• **Your goal**
Your answer should consist only of the lines below from the one with "let s1 := gone.foldl writeBack s" through the one with "s.mem.lines.filter (fun l => !f", copied exactly.

• **Data extracts**

-- ==== Sys2Proof/Machine/MemOps.lean ====
section
/-!
DEFINITION. The memory system's shared operations (chapter 06): address decode (R156, R157), the interleave hash
(R163), the remap tables (R158, R159), the region table (R160), the last-level memory (R171 to R176), poison
(R170, R429), error counting (R184). One function reads and one writes; every requester's access goes through
them.
-/
namespace Sys2Proof.Machine

/-! ### Address decode -/

/-- The ranges of Table 6-1. -/
inductive Range | stack | lpd | scratch | none_
  deriving DecidableEq, Repr
/-- R156. -/
def rangeOf (a : Nat) : Range :=
  if a < 0x008000000000 then .stack
  else if a < 0x010000000000 then .lpd
  else if a < 0x010018000000 then .scratch
  else .none_

/-- What an unlisted entry reads as. -/
def rgnDflt (s : State) (r : Nat) : W32 := if s.mem.bootE.contains (r / 2 ^ 17) then 1 else 3
def rgnEnt (s : State) (r : Nat) : Nat := (spGet (rgnDflt s r) s.mem.rgn r).toNat
/-- The class of a region (Table 6-3, CLASS): 0 C, 1 E, 2 TRANSIT, 3 OFFLINE. -/
def rgnClass (s : State) (r : Nat) : Nat := fld (rgnEnt s r) 1 0
def rgnMode (s : State) (r : Nat) : Nat := fld (rgnEnt s r) 3 2
def rgnGold (s : State) (r : Nat) : Bool := bitN (rgnEnt s r) 5
def setRgn (s : State) (r v : Nat) : State := { s with mem := { s.mem with rgn := spPut (rgnDflt s r) s.mem.rgn r (w32 v) } }
/-- CLASS and MODE of a region changed, its other fields kept. -/
def setClass (s : State) (r cls mode : Nat) : State :=
  setRgn s r (rgnEnt s r / 16 * 16 + 4 * mode + cls)

/-- The member field's width by mode (Table 6-5): HALF 7, FULL 8, PAIR 6. -/
def memW : Nat → Nat
  | 0 => 7 | 1 => 8 | _ => 6

/-- The hash of Table 6-6, before it is cut to w bits. -/
def hashF (mode i p g : Nat) : Nat :=
  match mode with
  | 0 => Nat.xor (Nat.xor (fld i 6 0) (fld i 12 7 * 2)) (Nat.xor g (p * 16))
  | 1 => Nat.xor (Nat.xor (fld i 7 0) (fld i 12 8 * 8)) (Nat.xor (g * 2) p)
  | _ => Nat.xor (Nat.xor (Nat.xor (fld i 5 0) (fld i 11 6)) (Nat.xor (fld i 12 12 * 32) (fld g 5 0)))
      (Nat.xor (fld g 6 6 * 4) (p * 8))

/-- R163: an E address translated to a bank-linear one. -/
def eTrans (mode a : Nat) : Nat :=
  let w := memW mode
  let i := fld a 20 8
  let m := a / 2 ^ 31 % 2 ^ w
  let m' := Nat.xor m (hashF mode i (fld a 30 28) (fld a 27 21) % 2 ^ w)
  let slot := m * 2 ^ (13 - w) + i / 2 ^ w
  a - m * 2 ^ 31 - i * 256 + m' * 2 ^ 31 + slot * 256

/-- REMAP[n] of a stack (Table 6-12). -/
def remap (s : State) (stk n : Nat) : Nat := rdN s (pageOf .stk stk + 0x80 + 4 * n)
/-- PREMAP[n] of a stack (Table 6-12). -/
def premap (s : State) (stk n : Nat) : Nat := rdN s (pageOf .stk stk + 0x110 + 4 * n)

/-- A physical place in the DRAM: stack, physical channel, bank pair, pair offset, as one number. -/
def place (stk ch pair off : Nat) : Nat := ((stk * 34 + ch) * 8 + pair) * 2 ^ 28 + off
def plStk (p : Nat) : Nat := p / 2 ^ 28 / 8 / 34
def plCh (p : Nat) : Nat := p / 2 ^ 28 / 8 % 34
def plPair (p : Nat) : Nat := p / 2 ^ 28 % 8
def plOff (p : Nat) : Nat := p % 2 ^ 28

/-- The valid PREMAP entry for (logical channel, pair), if any (R159). -/
def premapFind (s : State) (stk lch pair : Nat) : Option Nat :=
  (List.range 16).find? (fun n => bitN (premap s stk n) 0 && fld (premap s stk n) 5 1 == lch &&
    fld (premap s stk n) 8 6 == pair)

/-- Where a bank-linear address lies (R158, R159): the place that serves it, and the mirror's place when MIRROR is
set. -/
def linPlace (s : State) (isC : Bool) (a : Nat) : Nat × Option Nat :=
  let stk := fld a 38 36
  let lch := fld a 35 31
  let pair := fld a 30 28
  let off := a % 2 ^ 28
  match (if isC then premapFind s stk lch pair else none) with
  | some n => (place stk (fld (premap s stk n) 14 9) (fld (premap s stk n) 17 15) off, none)
  | none =>
    let r := remap s stk lch
    (place stk (fld r 5 0) pair off, if bitN r 6 then some (place stk (fld r 12 7) pair off) else none)

/-- Where an address of a stack lies under its region's class. -/
def stkPlace (s : State) (a : Nat) : Nat × Option Nat :=
  let r := a / 2 ^ 21
  if rgnClass s r = 1 then linPlace s false (eTrans (rgnMode s r) a) else linPlace s true a

/-! ### Bytes -/

/-- `n` bytes from `p` of a byte table; an unlisted byte is 0. -/
def rdBytes (m : Sparse Byte) (p : Nat) : Nat → List Byte
  | 0 => []
  | n + 1 => spGet 0 m p :: rdBytes m (p + 1) n
/-- Bytes written from `p` up, the canonical form kept. -/
def wrBytes (m : Sparse Byte) (p : Nat) : List Byte → Sparse Byte
  | [] => m
  | b :: t => wrBytes (spPut 0 m p b) (p + 1) t
/-- Every listed byte in lo…hi−1 forgotten: it reads 0. -/
def zeroBytes (m : Sparse Byte) (lo hi : Nat) : Sparse Byte := m.filter (fun e => decide (e.1 < lo) || decide (hi ≤ e.1))
/-- The listed bytes of lo…hi−1 copied to `dst` up, replacing what was there. -/
def copyBytes (m : Sparse Byte) (lo hi dst : Nat) : Sparse Byte :=
  (m.filter (fun e => decide (lo ≤ e.1) && decide (e.1 < hi))).foldl (fun acc e => spPut 0 acc (dst + (e.1 - lo)) e.2)
    (zeroBytes m dst (dst + (hi - lo)))

/-- The 64-byte bursts a span touches. -/
def bursts (p n : Nat) : List Nat := (List.range ((p + n + 63) / 64 - p / 64)).map (fun i => p / 64 + i)
/-- The bursts a write of `n` bytes at `p` covers whole (R429). -/
def burstsWhole (p n : Nat) : List Nat := (bursts p n).filter (fun b => decide (p ≤ 64 * b) && decide (64 * b + 64 ≤ p + n))

/-! ### Who asks -/

/-- The function a request carries (R173): 256 is SYS, the dealer's own. -/
def reqFn : Requester → Nat
  | .host f | .core f | .engine f | .walker f | .fabric f => f
  | .dealer => 256

/-- What a memory access answers: bytes, POISON (R170), refused with no data (R174, R166, R180), or an address
outside every range (R156). -/
inductive MemRes | ok (bs : List Byte) | poison | refused | outside
  deriving DecidableEq, Repr

/-! ### Last-level memory -/

/-- Home slice of a cacheable address (R172). -/
def homeSlice (a : Nat) : Nat :=
  if a < 0x008000000000 then
    2 * fld a 38 38 + Nat.xor (Nat.xor (fld a 8 8) (fld a 12 12)) (Nat.xor (fld a 16 16) (fld a 21 21))
  else Nat.xor (fld a 9 8) (fld a 11 10)

/-- A logical way's record; unlisted: OFF, owner 0, its own physical way (R171, Table 6-13). -/
def getWay (s : State) (k w : Nat) : Way := spGet { phys := w } s.mem.ways (k * 64 + w)
def setWay (s : State) (k w : Nat) (x : Way) : State := { s with mem := { s.mem with ways := spSet s.mem.ways (k * 64 + w) x } }

/-- The CACHE ways of a slice a function owns (R173). -/
def cacheWays (s : State) (k fn : Nat) : List Nat :=
  (List.range 48).filter (fun w => (getWay s k w).mode == 1 && (getWay s k w).owner == fn &&
    (getWay s k w).phys != 0x3F && ((getWay s k w).pend).isNone)

/-- The lines a 2 MiB way holds: 8,192 of 256 bytes (R171). -/
def wayLines : Nat := 8192

/-- A line found in the cache. -/
def findLine (s : State) (base : Nat) : Option Line := s.mem.lines.find? (fun l => l.addr == base)
/-- A line out of the cache. -/
def dropLine (s : State) (base : Nat) : State :=
  { s with mem := { s.mem with lines := s.mem.lines.filter (fun l => l.addr != base) } }

/-- All four LPD blocks are ON (R180), and LCLK is there (Table 14-3). -/
def lpdUp (s : State) : Bool := (List.range 4).all (fun k => isOn s .lpd k) && !s.clk.lost.contains .lclk

/-- Bytes into the cells of a stack: the place and its mirror, poison lifted from bursts written whole (R429). -/
def dramPut (s : State) (p : Nat) (mir : Option Nat) (bs : List Byte) : State :=
  let d1 := wrBytes s.mem.dram p bs
  let d2 := match mir with | some q => wrBytes d1 q bs | none => d1
  let cov := burstsWhole p bs.length ++ (match mir with | some q => burstsWhole q bs.length | none => [])
  { s with mem := { s.mem with dram := d2, poison := s.mem.poison.filter (fun b => !cov.contains b) } }

/-- A dirty line written back (R175, R429): to the stack, with a poison marking on each burst when the line is
poisoned, or to the tier as it stands. A line of a region that is no longer E is discarded (R166). -/
def writeBack (s : State) (l : Line) : State :=
  if !l.dirty then s
  else if l.addr < 0x008000000000 then
    if rgnClass s (l.addr / 2 ^ 21) ≠ 1 then s
    else
      let (p, mir) := stkPlace s l.addr
      let s1 := dramPut s p mir l.data
      if l.poison then
        { s1 with mem := { s1.mem with poison := s1.mem.poison ++ bursts p 256 ++
            (match mir with | some q => bursts q 256 | none => []) } }
      else s1
  else { s with mem := { s.mem with lpd := wrBytes s.mem.lpd (l.addr - 0x008000000000) l.data } }

/-- Lines that satisfy `f` leave the cache, dirty ones written back. -/
def flushLines (s : State) (f : Line → Bool) : State :=
  let gone := s.mem.lines.filter f
  let s1 := gone.foldl writeBack s
  { s1 with mem := { s1.mem with lines := s1.mem.lines.filter (fun l => !f l) } }
/-- Lines that satisfy `f` are dropped, nothing written back (R166). -/
def dropLines (s : State) (f : Line → Bool) : State :=
  { s with mem := { s.mem with lines := s.mem.lines.filter (fun l => !f l) } }

/-- The least recently used of a list of lines. -/
def lruLine : List Line → Option Line
  | [] => none
  | l :: t => match lruLine t with
    | none => some l
    | some x => if l.used ≤ x.used then some l else some x

/-- A line installed in the ways `ws` of slice `k` (R173): in a way with room, else in the place of the least
recently used line of those ways. Which way of a function's ways takes a line the spec does not say: the first with
room (log entry 12). -/
def install (s : State) (k : Nat) (ws : List Nat) (base : Nat) (d : List Byte) (dirty : Bool) : State :=
  let used (w : Nat) : Nat := (s.mem.lines.filter (fun l => l.way == k * 64 + w)).length
  let mk (w : Nat) : Line := { addr := base, data := d, dirty := dirty, way := k * 64 + w, used := s.mem.stamp }
  match ws.find? (fun w => decide (used w < wayLines)) with
  | some w => { s with mem := { s.mem with lines := s.mem.lines ++ [mk w] } }
  | none =>
    match lruLine (s.mem.lines.filter (fun l => ws.any (fun w => l.way == k * 64 + w))) with
    | none => s
    | some v =>
      let s1 := dropLine (writeBack s v) v.addr
      { s1 with mem := { s1.mem with lines := s1.mem.lines ++ [{ mk 0 with way := v.way }] } }

/-- A line used now (R173: least recently used replacement). -/
def touch (s : State) (base : Nat) : State :=
  let t := s.mem.stamp + 1
  { s with mem := { s.mem with lines := s.mem.lines.map (fun l => if l.addr == base then { l with used := t } else l)
                               stamp := t } }

/-! ### Errors met by a read of the cells (R184) -/

/-- The CH page of a place. -/
def chOf (p : Nat) : Nat := plStk p * 34 + plCh p

/-- RETIRED set in a region's entry, a RAS record naming RIDX, the PF signalled by the record's event (R185), and the REGION_RET
record from which the boot restores it (Tables 6-3 and 15-9). -/
def regionRetired (s : State) (r : Nat) : State :=
  let e := rgnEnt s r
  let s1 := setRgn s r (if bitN e 6 then e else e + 64)
  jrnPut (rasPut s1 0x0B 3 .stk (r / 2 ^ 15) 0 r) ⟨0x04, r, []⟩

/-- A golden reload starts (R181): the region is TRANSIT until GOLDEN_RELOAD_DONE; a second event while it runs is
counted only (Table 6-15). -/
def reloadStart (s : State) (r : Nat) : State :=
  if s.mem.reloads.contains r then s
  else setClass (dropLines { s with mem := { s.mem with reloads := s.mem.reloads ++ [r] } } (fun l => l.addr / 2 ^ 21 == r)) r 2 0

/-- R178, R380: the DRAM row of a place as an element of its channel: bank within the pair. -/
def bankOf (p : Nat) : Nat := 2 * plPair p + plOff p / 64 % 2
def rowOf (p : Nat) : Nat := plOff p / 2 ^ 11
/-- The key of a physical row: stack, channel, bank, row. -/
def rowKey (p : Nat) : Nat := (chOf p * 16 + bankOf p) * 2 ^ 17 + rowOf p

/-- The golden copy's address of a region (Table 6-3 GIDX). -/
def goldAddr (s : State) (r : Nat) : Nat := 0x008000000000 + fld (rgnEnt s r) 25 8 * 2 ^ 21

end Sys2Proof.Machine
end

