/-- Physical core `p` is retired (CORE_RET). -/
def coreRetired (s : State) (c p : Nat) : Bool := bit (rdReg s (pageOf .clu c + 0xA0 + 4 * (p / 32))) (p % 32)
/-- Word `m` of CORE_MAP as the next RUN has it: the staged word, or the register (R92). -/
def coreMapNext (s : State) (c m : Nat) : Nat :=
  let a := pageOf .clu c + 0x60 + 4 * m
  match spFind (getC s c).staged a with | some v => v.toNat | none => rdN s a
/-- The physical core of LIDX `q` at the next RUN. -/
def nextCore (s : State) (c q : Nat) : Nat := fld (coreMapNext s c (q / 4)) (8 * (q % 4) + 6) (8 * (q % 4))
/-- LIDX `q` staged onto physical core `p` (R94): it takes effect at the next RUN. -/
def stageCore (s : State) (c q p : Nat) : State :=
  let b := 8 * (q % 4)
  let w := coreMapNext s c (q / 4)
  setC s c { getC s c with staged := spSet (getC s c).staged (pageOf .clu c + 0x60 + 4 * (q / 4)) (w32 (w - fld w (b + 6) b * 2 ^ b + p * 2 ^ b)) }
/-- Physical core `p` is mapped by CORE_MAP, or staged to be. -/
def coreMapped (s : State) (c p : Nat) : Bool := (List.range 64).any (fun q => nextCore s c q == p)
/-- The free jokers of a cluster (Table 3-19 JOKER_FREE): physical cores that are not retired and not mapped. -/
def freeJokers (s : State) (c : Nat) : List Nat := (List.range 68).filter (fun p => !coreRetired s c p && !coreMapped s c p)

end Sys2Proof.Machine
end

• **Solution**
  let s1 := gone.foldl writeBack s
  { s1 with mem := { s1.mem with lines := s1.mem.lines.filter (fun l => !f l) } }
/-- Lines that satisfy `f` are dropped, nothing written back (R166). -/
def dropLines (s : State) (f : Line → Bool) : State :=
  { s with mem := { s.mem with lines := s.mem.lines.filter (fun l => !f l) } }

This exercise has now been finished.